6C 3 Male Reproductive Health Project 2009-2013: Program Implementation, Research Results and Implications for STD Service Delivery

Thursday, June 12, 2014: 9:50 AM
Grand Ballroom A/B/C/D1
David M. Johnson, MPH1, Sarah Salomon, MPH2, Lee Warner, PhD, MPH3, Alfonso Carlon, BA4 and David Fine, PhD2, 1Office of Population Affairs, U.S. DHHS Office of Population Affairs, Office of Family Planning, Rockville, MD, 2Cardea Services, Seattle, WA, 3Division of Reproductive Health, Centers for Disease Control and Prevention, Atlanta, GA, 4Cardea Services, Austin, TX

Background:  While >90% of U.S. family planning (FP) clinic clients are women, men also benefit from reproductive health (RH) services, e.g. chlamydia/gonorrhea (CT/GC) testing. The Male Reproductive Health Research Project(2009-13) implemented interventions to increase male clients and services at FP clinics.  We assessed impacts of clinic, staff, and community interventions on male RH client volume and CT/GC-related services.    

Methods:  Beginning 2009, three FP agencies implemented interventions at six experimental (E) clinics, including: restructuring clinic environments; male client recruitment through outreach and clinic in-reach; and training on male clinical services. Agencies identified 9 comparison (C) clinics not implementing innovations. We accessed clinic client information systems (IS) documenting male FP visits. Records included demographics, program characteristics, and STI services and test results. In univariate and multivariate analyses, we evaluated client volume and services by demographic, program, timeframe (pre=2007-09/post=2010-12), and condition variables.

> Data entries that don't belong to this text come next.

/-! ### The ditchrider and the log -/

/-- DITCHRIDER_TAKEOVER (R693, R694): the ditchrider of an I/O die reports an error, or the two diverge (`none`). -/
def execDitchriderTakeover (failed : Option Nat) (s : State) : Res :=
  .next (if !s.rb 0x10000 2 || failed.any (fun f => decide (2 ≤ f)) then s
    else
      let active := match failed with
        | some 0 => 1
        | _ => 0
      let s := ((s.setF 0x10000 2 2 0).setF 0x10000 1 1 active).setF 0x10000 31 16 (min (s.rf 0x10000 31 16 + 1) 65535)
      ((s.noteEvent 8 0 0x10000 (s.rn 0x10000)).logRec 6 Origin.drd 0 0x10000 (s.rn 0x10000)).reservice)

/-- LOG_ACK_WRITE (R700). -/
def execLogAckWrite (v : Nat) (o : Origin) (s : State) : Res := Dev.run' (
  regWrite o 0x40018 v (o.manages && decide (v ≤ s.rn 0x40008)) (putReg 0x40018 v)) s

/-- LOG_CFG_WRITE (R700): without the overflow region the log keeps only its ring. -/
def execLogCfgWrite (v : Nat) (o : Origin) (s : State) : Res := Dev.run' (
  let new := keepBits v (maskBits 63 63 + maskBits 57 32 + maskBits 15 0)
  let ok := !s.rb 0x40000 63 || (fld new 57 32 == s.rf 0x40000 57 32 && fld new 15 0 == s.rf 0x40000 15 0)
  regWrite o 0x40000 v (o.manages && ok) (upd fun s =>
    let s := s.setReg 0x40000 (BitVec.ofNat 64 new)
    if bit new 63 then s
    else
      let tail := max (s.rn 0x40010) (s.rn 0x40008 - 65536)
      { (s.setReg 0x40010 (BitVec.ofNat 64 tail)).setF 0x40020 0 0 0 with log := s.log.filter fun e => decide (tail ≤ e.1) })) s

/-- PERF_WRAP_SERVICE (R166, R703): the wraps of a performance counter, named by its register offset, go into the
ditchrider's extension. -/
def execPerfWrapService (off : Nat) (s : State) : Res :=
  .next (if 0x1000000 ≤ off ∧ off < 0x2000000 then
      let t := (off - 0x1000000) / 0x40000
      let tl := s.tile t
      let k := off % 0x40000
      { s.setTile t { tl with wraps := spSet dNat tl.wraps k 0 } with
        telem := spMod dNat s.telem off (· + spGet dNat tl.wraps k) }
    else { s with telem := spMod dNat s.telem off (· + spGet dNat s.wraps off), wraps := spSet dNat s.wraps off 0 })

end Sys2Proof.Machine
end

Results:  Relative to the 3 C agencies (n=3,683/1,584/8,322), the 3 E agencies (n=3,503/5,054/12,389) showed significant increases in male FP visits following interventions, 2010-12 (agency pre-post volume changes: C=17%/18%/26%; E=35%/99%/109%, respectively; all p-values<0.05). E site CT testing increased significantly during intervention (e.g. CT testing, E agency: pre/post-intervention=35%/42%; C agency: pre/post=37%/33%; p<0.05). E and C annual %CT+ in males aged <30 years ranged from 6.9%-16.6%. %GC+ was modest (<1.5%). E and C sites had comparable female patient volume and STI service trends 2009-2012.   

Conclusions:  Interventions were practical; E sites successfully implemented innovations. E sites significantly increased male FP patients and STI services. Young adult male FP clients represent a high risk group for CT. Increasing male access did not reduce female FP patients or services. Administrative IS can be used to monitor program innovations, but expanding IS measures is challenging, e.g. documenting sexual risk behaviors. Future work is needed on system models for scaling-up innovations, impact evaluations, and monitoring program management effectiveness.